**Directions**
These entries are to be set down again exactly.

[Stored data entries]

theorem witness_resets :
    (∀ d < lived.dies, (lived.flashRun d).busy = none) ∧
    0 < lived.pkgState ∧
    (after .powerOn lived).pkgState = 0 ∧
    (after .resetN lived).get F.PKG_STATE_RST_CAUSE = 1 ∧
    (after .supplyLow lived).get F.PKG_STATE_RST_CAUSE = 2 ∧
    (after (.pkgCmdReset .host) lived).get F.PKG_STATE_RST_CAUSE = 3 ∧
    (after .resetN lived).get F.AON_PCYC_CNT = 5 ∧
    (after .resetN lived).get F.CHN_HADDR_ADDR = 0 ∧
    (after .resetN lived).flashRow 0 7 = 1 ∧
    (after .resetN lived).point 5 = 0 ∧
    (after .resetN (lived.put F.PKG_KEYW_WORD 9 0 7)).get F.PKG_KEYW_WORD 0 7 = 0 ∧
    (after .resetN { lived with otpKey := [(7, 9)] }).otpWord 7 = 9 ∧
    (cutRow.flashRun 0).busy = some (.program 65600 5) ∧
    cutRow.ownOp 0 (.program 65600 5) = false ∧
    (after .supplyLow cutRow).flashRow 0 65600 = 5 ∧
    (after .resetN lived).get F.PKG_STATE_RST_CAUSE < 16 ∧
    (after .supplyLow (after .resetN lived)).get F.PKG_STATE_RST_CAUSE = 1 ∧
    next (.pkgCmdReset .host) (after .resetN lived) = some (after .resetN lived) := by decide +kernel

/-- A part in BOOT at tick `t`, begun or not. -/
def booting (b : Bool) (t : Nat) : State :=
  ((State.reset.put F.PKG_STATE_STATE 1).modBoot fun B => { B with begun := b }).modDie 0 fun D => { D with tick := t }

/-- A part in AGREE with a trial image at tick `t`. -/
def trying (t : Nat) : State := ((booting true t).put F.PKG_STATE_STATE 2).put F.PKG_BOOT_TRIAL 1

/-- Not begun, with slot 0 of both dies in state `a` and slot 1 in state `b`. -/
def inSlot (t a b : Nat) : State :=
  let row := fun v => BitVec.ofNat 256 (2 ^ 256 - 256 + v)
  (List.range 2).foldl (fun s d => (s.setRow d 32767 (row a)).setRow d 65535 (row b)) (booting false t)

theorem witness_boot :
    (booting false 0).boot.begun = false ∧
    (booting false 0).recQueue = none ∧
    (booting false 0).get F.IRQ_SRC_EN 0 219 = 0 ∧
    (∀ c < 256, ∀ e < 2, ((booting false 0).sector e c).state ≠ 0x1F) ∧
    (∀ e < 2, (inSlot 0 0x1F 0xFF).slotState e 0 = 0x1F ∧ (inSlot 0 0x3F 0xFF).slotState e 0 = 0x3F ∧ (inSlot 0 0x0F 0xFF).slotState e 0 = 0x0F) ∧
    (inSlot 0 0x3F 0xFF).slotState 1 1 = 0xFF ∧
    (inSlot 0 0x3F 0x7F).slotState 1 0 = 0x3F ∧
    (inSlot 0 0x3F 0xFF).slotState 0 1 = 0xFF ∧
    (∀ e < 2, (inSlot 0 0x3F 0xFF).checkImage e 0 = some 1) ∧
    next (.resetRelease ⟨true, true, 0xABC⟩) (booting true 0) = some (booting true 0) ∧
    (∀ e < 2, ((booting true 0).flashRun e).busy = none) ∧
    (booting true 0).boot.records = [] ∧
    (after (.bootComplete 0 0 ⟨[], []⟩) (booting true 0)).pkgState = 2 ∧
    next (.bootComplete 0 0 ⟨[], []⟩) rdy = some rdy ∧
    (after (.bootComplete 0 0 ⟨[], [(false, 5), (false, 7)]⟩) (booting true 0)).get F.ADC_SKEW_TRIM 1 = 7 ∧
    (after (.bootComplete 0 0 ⟨[], [(false, 5), (false, 7)]⟩) (booting true 0)).get F.ADC_SKEW_TRIM 0 = 0 ∧
    10000000 + 3000000 * (booting true 10000000).get F.FL_CNT_REERASE_CNT 1 ≤ (booting true 10000000).tick 0 ∧
    ((after (.dieMissing 1) (booting true 10000000)).die 1).missing = true ∧
    next (.dieMissing 1) (booting true 9999999) = some (booting true 9999999) ∧
    (trying 200000000).boot.agreeAt + 200000000 ≤ (trying 200000000).tick 0 ∧
    (trying 200000000).recQueue = none ∧
    (after .trialFallback (trying 200000000)).pkgState = 1 ∧
    (after .trialFallback (trying 200000000)).get F.PKG_BOOT_FALLBACK = 1 ∧
    (after .trialFallback (trying 200000000)).slotState 1 0 = 0x07 ∧
    next .trialFallback (trying 199999999) = some (trying 199999999) := by decide +kernel

/-- The header row of an image of no bytes for die `d`. -/
def headerRow (d : Nat) : BitVec 256 :=
  BitVec.ofNat 256 (0x5E1A0001 + (2 ^ 24 + 2 * 2 ^ 8 + d) * 2 ^ 32 + 1 * 2 ^ 64 + crcBytes [] * 2 ^ 128)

**Response area**
theorem witness_resets :
    (∀ d < lived.dies, (lived.flashRun d).busy = none) ∧
    0 < lived.pkgState ∧
    (after .powerOn lived).pkgState = 0 ∧
    (after .resetN lived).get F.PKG_STATE_RST_CAUSE = 1 ∧
    (after .supplyLow lived).get F.PKG_STATE_RST_CAUSE = 2 ∧
    (after (.pkgCmdReset .host) lived).get F.PKG_STATE_RST_CAUSE = 3 ∧
    (after .resetN lived).get F.AON_PCYC_CNT = 5 ∧
    (after .resetN lived).get F.CHN_HADDR_ADDR = 0 ∧
    (after .resetN lived).flashRow 0 7 = 1 ∧
    (after .resetN lived).point 5 = 0 ∧
    (after .resetN (lived.put F.PKG_KEYW_WORD 9 0 7)).get F.PKG_KEYW_WORD 0 7 = 0 ∧
    (after .resetN { lived with otpKey := [(7, 9)] }).otpWord 7 = 9 ∧
    (cutRow.flashRun 0).busy = some (.program 65600 5) ∧
    cutRow.ownOp 0 (.program 65600 5) = false ∧
    (after .supplyLow cutRow).flashRow 0 65600 = 5 ∧
    (after .resetN lived).get F.PKG_STATE_RST_CAUSE < 16 ∧
    (after .supplyLow (after .resetN lived)).get F.PKG_STATE_RST_CAUSE = 1 ∧
    next (.pkgCmdReset .host) (after .resetN lived) = some (after .resetN lived) := by decide +kernel

/-- A part in BOOT at tick `t`, begun or not. -/
def booting (b : Bool) (t : Nat) : State :=
  ((State.reset.put F.PKG_STATE_STATE 1).modBoot fun B => { B with begun := b }).modDie 0 fun D => { D with tick := t }

/-- A part in AGREE with a trial image at tick `t`. -/
def trying (t : Nat) : State := ((booting true t).put F.PKG_STATE_STATE 2).put F.PKG_BOOT_TRIAL 1

/-- Not begun, with slot 0 of both dies in state `a` and slot 1 in state `b`. -/
def inSlot (t a b : Nat) : State :=
  let row := fun v => BitVec.ofNat 256 (2 ^ 256 - 256 + v)
  (List.range 2).foldl (fun s d => (s.setRow d 32767 (row a)).setRow d 65535 (row b)) (booting false t)

theorem witness_boot :
    (booting false 0).boot.begun = false ∧
    (booting false 0).recQueue = none ∧
    (booting false 0).get F.IRQ_SRC_EN 0 219 = 0 ∧
    (∀ c < 256, ∀ e < 2, ((booting false 0).sector e c).state ≠ 0x1F) ∧
    (∀ e < 2, (inSlot 0 0x1F 0xFF).slotState e 0 = 0x1F ∧ (inSlot 0 0x3F 0xFF).slotState e 0 = 0x3F ∧ (inSlot 0 0x0F 0xFF).slotState e 0 = 0x0F) ∧
    (inSlot 0 0x3F 0xFF).slotState 1 1 = 0xFF ∧
    (inSlot 0 0x3F 0x7F).slotState 1 0 = 0x3F ∧
    (inSlot 0 0x3F 0xFF).slotState 0 1 = 0xFF ∧
    (∀ e < 2, (inSlot 0 0x3F 0xFF).checkImage e 0 = some 1) ∧
    next (.resetRelease ⟨true, true, 0xABC⟩) (booting true 0) = some (booting true 0) ∧
    (∀ e < 2, ((booting true 0).flashRun e).busy = none) ∧
    (booting true 0).boot.records = [] ∧
    (after (.bootComplete 0 0 ⟨[], []⟩) (booting true 0)).pkgState = 2 ∧
    next (.bootComplete 0 0 ⟨[], []⟩) rdy = some rdy ∧
    (after (.bootComplete 0 0 ⟨[], [(false, 5), (false, 7)]⟩) (booting true 0)).get F.ADC_SKEW_TRIM 1 = 7 ∧
    (after (.bootComplete 0 0 ⟨[], [(false, 5), (false, 7)]⟩) (booting true 0)).get F.ADC_SKEW_TRIM 0 = 0 ∧
    10000000 + 3000000 * (booting true 10000000).get F.FL_CNT_REERASE_CNT 1 ≤ (booting true 10000000).tick 0 ∧
    ((after (.dieMissing 1) (booting true 10000000)).die 1).missing = true ∧
    next (.dieMissing 1) (booting true 9999999) = some (booting true 9999999) ∧
    (trying 200000000).boot.agreeAt + 200000000 ≤ (trying 200000000).tick 0 ∧
    (trying 200000000).recQueue = none ∧
    (after .trialFallback (trying 200000000)).pkgState = 1 ∧
    (after .trialFallback (trying 200000000)).get F.PKG_BOOT_FALLBACK = 1 ∧
    (after .trialFallback (trying 200000000)).slotState 1 0 = 0x07 ∧
    next .trialFallback (trying 199999999) = some (trying 199999999) := by decide +kernel

/-- The header row of an image of no bytes for die `d`. -/
def headerRow (d : Nat) : BitVec 256 :=
  BitVec.ofNat 256 (0x5E1A0001 + (2 ^ 24 + 2 * 2 ^ 8 + d) * 2 ^ 32 + 1 * 2 ^ 64 + crcBytes [] * 2 ^ 128)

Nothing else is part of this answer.